Regardless of the scale, the syntax and code you generate is an important research output required to validate your work. As with the data itself, you need to implement a strategy for naming, versioning and archiving your research software.

There are a number of useful tools available designed to help you track and version your code. The most widely used are based on the Git versioning system, and these include:

GitHub: https://github.com
GitLab: https://about.gitlab.com
Bitbucket: https://bitbucket.org
Gitea: https://gitea.io/en-us

These tools are designed specifically to track the development and allow you to version your code. They support and promote collaborative working, and allow you to make your code publicly available when appropriate.These services commonly provide some level of free access.

If your code is extensive, it is highly recommended to use a Git repository. There are extensive training videos on using Git repositories available online which will help you to use of your repository of choice correctly and make the most of its functionality.
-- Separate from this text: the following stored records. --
-- ==== Sys2Proof/Certificates/Slice0/Obligations.lean ====
section
/-! DEFINITION. The statements about the model for the provers: what each command does when it acts, what every step keeps,
and what reset leaves. -/

namespace Sys2Proof.Claims

open Sys2Proof.Machine

/-- Slot `k` of frame `f` carries its command's code and response and waits for nothing but its completion (R651 step 3);
against the state `u`, nothing outside that slot has changed. -/
def Settled (u t : State) (f k code : Nat) (resp : List Byte) : Prop :=
  (∃ r, (mbSlot u f k).run = some r ∧
    mbSlot t f k = { mbSlot u f k with run := some { r with wait := .nothing, code := code, resp := resp } }) ∧
  t = { u with frames := t.frames } ∧
  (∀ f', (frameOf t f').owner = (frameOf u f').owner ∧ (frameOf t f').ring = (frameOf u f').ring) ∧
  ∀ f' k', (f', k') ≠ (f, k) → mbSlot t f' k' = mbSlot u f' k'

/-- In `t`, slot `k` of frame `f` holds its command `r`, whose effects are complete with a code and a response. -/
def Answered (t : State) (f k : Nat) (r : Running) (code : Nat) (resp : List Byte) : Prop :=
  (mbSlot t f k).run = some { r with wait := .nothing, code := code, resp := resp }

/-- In `t`, slot `k` of frame `f` holds its command `r`, which waits for `w`. -/
def Awaits (t : State) (f k : Nat) (r : Running) (w : Wait) : Prop := (mbSlot t f k).run = some { r with wait := w }

/-- The command `c` runs, and settles its mailbox slot with a code and a response over the effects that made `u`. -/
def Settles (c : Instr) (s u : State) (f k code : Nat) (resp : List Byte) : Prop :=
  ∃ t, exec c s = .next t ∧ Settled u t f k code resp

/-- What every step keeps: memory in canonical form, and fused counts within their numbers (R838, R847). -/
def Sound (s : State) : Prop := s.mem.wf = true ∧ s.fuses.lcCount ≤ 16 ∧ s.fuses.minSvn ≤ 64

/-- The payload words that a write from the start of a slot poisons (R515). -/
def BadWords (data : HostBytes) : List Nat :=
  (data.poison.filter (fun n => decide (64 ≤ 8 * n))).map (fun n => (8 * n - 64) / 8)

/-- The slot after a commit's bytes and sequence number have been taken (R645, R599): the payload bytes of the same write first,
with their poison. -/
def CommitTaken (s : State) (f k : Nat) (data : HostBytes) : State :=
  let body := data.bytes.drop 64
  setMb s f k { mbSlot s f k with
    payload := putPayload (mbSlot s f k).payload 0 body
    poison := if body.isEmpty then (mbSlot s f k).poison
      else payloadPoison (mbSlot s f k).poison 0 body.length (BadWords data)
    commit := BitVec.ofNat 64 (natOf (data.bytes.take 8)), last := cwSeq (natOf (data.bytes.take 8)) }

/-- The command a commit asks for, with the payload it acts on. -/
def CommitRun (s : State) (f k : Nat) (data : HostBytes) : Running :=
  let w := natOf (data.bytes.take 8)
  let t := CommitTaken s f k data
  runningOf t f k w (slotPayload (mbSlot t f k) (min (cwLen w) 4032))

/-- The command `r` of slot `k`, frame `f`, has completed with a code and a response (R648): the response bytes, then the
status word; the completion record goes to the enabled ring; no other slot, and nothing but the frames, the counters, the
host port, the answers of other modules it waited for and what leaves the module, has changed. -/
def Completed (s t : State) (f k : Nat) (r : Running) (code : Nat) (resp : List Byte) : Prop :=
  (mbSlot t f k).run = none ∧ (mbSlot t f k).status = statusWord r.seq 2 code resp.length ∧
  (mbSlot t f k).last = (mbSlot s f k).last ∧
  (∀ i (h : i < resp.length), look (mbSlot t f k).payload i 0 = resp[i]) ∧
  (∀ i, resp.length ≤ i → look (mbSlot t f k).payload i 0 = look (mbSlot s f k).payload i 0) ∧
  (∀ f' k', (f', k') ≠ (f, k) → mbSlot t f' k' = mbSlot s f' k') ∧
  (r.ring = true → (frameOf s f).ring.enable = true → s.hp.linkUp = true →
    Out.hostWrite ((frameOf s f).ring.base + 32 * ((frameOf s f).ring.written % ringRecords (frameOf s f).ring))
      (completionRecord s f k r ((frameOf s f).ring.written / ringRecords (frameOf s f).ring % 2 = 0) code resp.length) ∈ t.outbox ∧
    (frameOf t f).ring.written = (frameOf s f).ring.written + 1) ∧
  (r.ring = false → r.irq = false → t.outbox = s.outbox) ∧
  t = { s with frames := t.frames, hp := t.hp, counts := t.counts, outbox := t.outbox,
               fabric := { s.fabric with far := s.fabric.far.filter (fun g => !(g.frame = f && g.slot = k)) } }

/-- The image an accepted envelope stages. -/
def ImageOf (l : List Byte) : Image :=
  { digest := sha384 (envelopeOf l).body, svn := (envelopeOf l).svn, key := (envelopeOf l).key, revoke := (envelopeOf l).revoke }

/-- The rows of the synchronisation operations that do not wait, with their numbers of R328. -/
def SyncRows (c : Nat) : List (Instr × Nat) :=
  [(.syncOpRead c, 0), (.syncOpInit c, 1), (.syncOpAdd c false, 2), (.syncOpCas c, 3), (.syncOpPost c false, 4),
   (.syncOpTake c, 5), (.syncOpArrive c false, 6)]

/-- The rows of the waiting operations other than `arrive_wait`. -/
def WaitRows (c : Nat) : List (Instr × Nat) := [(.syncOpWaitGe c, 7), (.syncOpWaitPhase c, 8), (.syncOpTakeWait c, 0xA)]

/-- The sequencer of core `c` holds a well-formed `sync.op` of slot `k`, operation `op`, on an object of its own module, in a
slot that has no twin. -/
def SyncStep (s : State) (c k op : Nat) (d : BitVec 512) : Prop :=
  fetchStep s c 0x52 = .step k d ∧ syReserved d = false ∧ syResult d % 8 = 0 ∧ syOp d = op ∧ syRemote d = false ∧
  syResult d + 16 ≤ coreBytes ∧ (slotOf s c k).primary = none ∧ (slotOf s c k).twin = none ∧
  (slotOf s c k).syncs.any (fun y => y.step = (slotOf s c k).ip && decide (7 ≤ y.op)) = false ∧
  signaturesDiffer s c (slotOf s c k) = false
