-- ==== Sys2Proof/Tests/Slice0.lean ====
section
/-! SUPPORT. Smoke tests of well-formedness, and for every statement with hypotheses a witness on a small state:
`hyp_<statement>` shows that its hypotheses can be met, clause by clause, at boundary values where a clause has a range. -/

namespace Sys2Proof.Machine.Tests

/- One test after another: a kernel evaluation waits for every proof before it, and run side by side each waiting test would
hold a thread. -/
set_option Elab.async false

open Sys2Proof.Claims

/-! ## Well-formedness: one ill-formed command for each kind of operand -/

theorem test_wf_core : wellFormed (.ctlHalt 3840) = false ∧ wellFormed (.ctlHalt 3839) = true := by decide
theorem test_wf_engine : wellFormed (.loadComplete 15360) = false ∧ wellFormed (.loadComplete 15359) = true := by decide
theorem test_wf_region : wellFormed (.plannedDark 48) = false ∧ wellFormed (.plannedDark 47) = true := by decide
theorem test_wf_controller : wellFormed (.firmwareMemoryError 49) = false ∧ wellFormed (.firmwareMemoryError 48) = true := by decide
theorem test_wf_stack : wellFormed (.patrolPassComplete 96 [] []) = false ∧ wellFormed (.patrolPassComplete 95 [] []) = true := by decide
theorem test_wf_router : wellFormed (.routerPacketReceive 3840 0 true .good) = false := by decide
theorem test_wf_link : wellFormed (.routerPacketReceive 0 8 true .good) = false ∧ wellFormed (.routerPacketReceive 3839 7 true .good) = true := by decide
theorem test_wf_endpoint : wellFormed (.readRequest ⟨16384, []⟩) = false ∧ wellFormed (.readRequest ⟨16383, []⟩) = true := by decide
theorem test_wf_rolben : wellFormed (.trainAssemble 16) = false ∧ wellFormed (.trainAssemble 15) = true := by decide
theorem test_wf_tier : wellFormed (.tierLinkDown 8) = false ∧ wellFormed (.tierLinkDown 7) = true := by decide
theorem test_wf_frame : wellFormed (.capsRead 49 0) = false ∧ wellFormed (.capsRead 48 15) = true := by decide
theorem test_wf_mailbox : wellFormed (.capsRead 0 16) = false := by decide
theorem test_wf_context : wellFormed (.contextReset 0 4) = false ∧ wellFormed (.contextReset 0 3) = true := by decide
theorem test_wf_stream : wellFormed (.streamChunkDeliver 0 0 ⟨18, .none⟩) = false ∧ wellFormed (.streamChunkDeliver 0 0 ⟨17, .none⟩) = true := by decide
theorem test_wf_vector : wellFormed (.msixUnmask 256) = false ∧ wellFormed (.msixUnmask 255) = true := by decide
theorem test_wf_member : wellFormed (.pairLost 0 32) = false ∧ wellFormed (.pairLost 0 31) = true := by decide
theorem test_wf_handle : wellFormed (.timeSliceEnd 65536) = false ∧ wellFormed (.timeSliceEnd 65535) = true := by decide
theorem test_wf_die : wellFormed (.ioDieGroupExcursion 4) = false ∧ wellFormed (.ioDieGroupExcursion 3) = true := by decide
theorem test_wf_bar : wellFormed (.registerWrite 1 0 ⟨[], []⟩) = false ∧ wellFormed (.registerWrite 2 0 ⟨[], []⟩) = true := by decide
theorem test_wf_decoder : wellFormed (.hdmDecoderCommit 2 0 0 0 0 true) = false ∧ wellFormed (.hdmDecoderCommit 1 0 0 0 0 true) = true := by decide
theorem test_wf_certSlot : wellFormed (.spdmGetCertificate 8 0 0) = false ∧ wellFormed (.spdmGetCertificate 7 0 0) = true := by decide
theorem test_wf_nonce : wellFormed (.spdmChallenge 0 (List.replicate 31 0)) = false ∧ wellFormed (.spdmChallenge 0 (List.replicate 32 0)) = true := by decide
theorem test_wf_line : wellFormed (.hostMemWrite 0 (List.replicate 65 0) false) = false ∧ wellFormed (.hostMemWrite 0 (List.replicate 64 0) false) = true := by decide

/-! ## Small states -/

/-- A ready module in M0, its host link up. -/
def up : State := { State.reset with power := { Power.atReset with state := .m0 }, boot := { Boot.atReset with phase := 6, tested := true }, hp := { HostPort.atReset with linkUp := true } }

/-- A command accepted and not begun. -/
def cmd (op : Nat) (l : List Byte) : Running :=
  { seq := 1, opcode := op, ring := true, irq := false, payload := l, since := 0, timeout := some 0, handle := 1, wait := .unstarted
    code := 0, resp := [], progress := 0, order := 0, at_ := 0 }

/-- The state `s` with a command running in slot k of frame f. -/
def withRun (s : State) (f k : Nat) (r : Running) : State := setMb s f k { MbSlot.fresh with run := some r }

/-- A slice of region 0, with one slot's configured region 7. -/
def slice0 : Slice :=
  { state := .active, frame := 1, regions := [0], ports := [], tiers := [], periodMs := 0, mode := 0, heal := .initial
    partResets := 0, confs := [], groups := [], saves := [], origin := .empty }

/-- `up` with slice 1. -/
def sliced : State := { up with slices := [(1, slice0)], frames := [(1, { Frame.fresh with owner := 1 })] }

/-- Core 0 of `s` runs a list of two steps, the first of them `d`, in slot 0. -/
def runs (s : State) (d : BitVec 512) : State :=
  { setSlot s 0 0 { Slot.fresh with state := .running, image := BitVec.ofNat 1536 (2 * 2 ^ 104) } with
    mem := writeMem s.mem (corePhys 0 0) (bytesOf 64 d.toNat) }

/-! ## Values known from outside the model -/

/-- The nine digits of the check values that CRC catalogues give (R352, R546). -/
def digits : List Byte := (List.range 9).map (fun i => BitVec.ofNat 8 (0x31 + i))
theorem test_crc32c : crc32c digits = 0xE3069283 := by decide +kernel
theorem test_crc32 : crc32 digits = 0xCBF43926 := by decide +kernel
/-- FIPS 180-4's example of three letters (R692). -/
theorem test_sha384 : (sha384 [0x61, 0x62, 0x63]).take 4 = [0xcb, 0x00, 0x75, 0x3f] := by decide +kernel
/-- R328: `add` is modulo 2^48. -/
theorem test_add_wraps : syncApply 2 (BitVec.ofNat 64 (2 ^ 48 - 1)) 1 0 = (0, 0) := by decide +kernel
/-- R328: the last arrival clears the count and advances the phase modulo 2^16. -/
theorem test_barrier_turns : syncApply 6 (barrierWord 65534 65535 65535) 0 0 = (barrierWord 0 65535 0, 0) := by decide +kernel
/-- R328: a `take` of more than the count answers status 1. -/
theorem test_take_short : (syncApply 5 (BitVec.ofNat 64 (2 ^ 62 + 3)) 4 0).2 = 1 := by decide +kernel

/-- The reset state meets the invariant. -/
theorem test_reset_sound : Sound State.reset := by unfold Sound; decide

/-! ## Hypotheses met -/

theorem hyp_StepKeepsSound : Sound State.reset ∧ ∃ t, step State.reset = .next t := ⟨by unfold Sound; decide, _, rfl⟩
theorem hyp_FusesOnlyBlow : ∃ t, step { State.reset with pending := [.supplyLoss] } = .next t := ⟨_, rfl⟩
theorem hyp_StepTakesOneCommand : ∃ t, step { State.reset with pending := [.supplyLoss, .referenceLoss] } = .next t := ⟨_, rfl⟩
theorem hyp_EmptyQueueTicks : State.reset.pending = [] ∧ State.reset.power.standby = true ∧ State.reset.sup.alive = true := by decide

theorem hyp_MemoryReadsWhatWasWritten :
    State.reset.mem.wf = true ∧ 8 % 8 = 0 ∧ (bytesOf 8 1).length % 8 = 0 ∧ 8 + (bytesOf 8 1).length ≤ 2 ^ 48 := by decide

/-- An unmasked entry, and vector 0 enabled with event 1 standing. -/
def armed : State := { up with hp := { up.hp with event := 2, msixOn := true, msix := [(0, { addr := 0, data := 0, masked := false })] } }

theorem hyp_EventEnableRaisesVector0 :
    up.hp.event &&& (2 : BitVec 64).setWidth 6 &&& ~~~up.hp.eventEn = 0 ∧
    armed.hp.event &&& (2 : BitVec 64).setWidth 6 &&& ~~~armed.hp.eventEn ≠ 0 ∧ armed.hp.msixOn = true ∧
    look? armed.hp.msix 0 = some { addr := 0, data := 0, masked := false } ∧ armed.hp.linkUp = true := by decide

theorem hyp_EventBitsClearByOne : up.hp.linkUp = true ∧ (1 : BitVec 64).getLsbD 0 = true ∧ (2 : BitVec 64).getLsbD 0 = false := by decide

theorem hyp_RingConfiguration : ringCfgGood (12 * 2) = true ∧ ringCfgGood (13 * 2) = false ∧ (1 : Nat) ≠ 0 := by decide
If your code base is small and comprises only one or two files you may prefer to use a manual versioning system instead.

Source: MANTRA

Computational Notebooks

Computational notebooks provide a workspace for writing and developing code, facilitating the sharing and publishing of script workflows.

Perhaps the most commonly known computational notebook, Jupyter Notebook provides an open-source web-based application for creating and sharing documents that contain live code, equations, visualisations and narrative text.

In addition to tracking the development of code, Jupyter Notebook can be used directly for cleaning and transforming data, numerical simulation, statistical modeling and more.

Source: MANTRA

Electronic Lab Notebooks

Other tools, such as electronic lab notebooks (ELNs) can support the organisation of research data.

ELNs perform the same function as paper lab notebooks, and also enable better sharing and searching for data.

Some electronic lab notebooks also support integration with other tools used in the lab, and with research infrastructure.

Source: MANTRA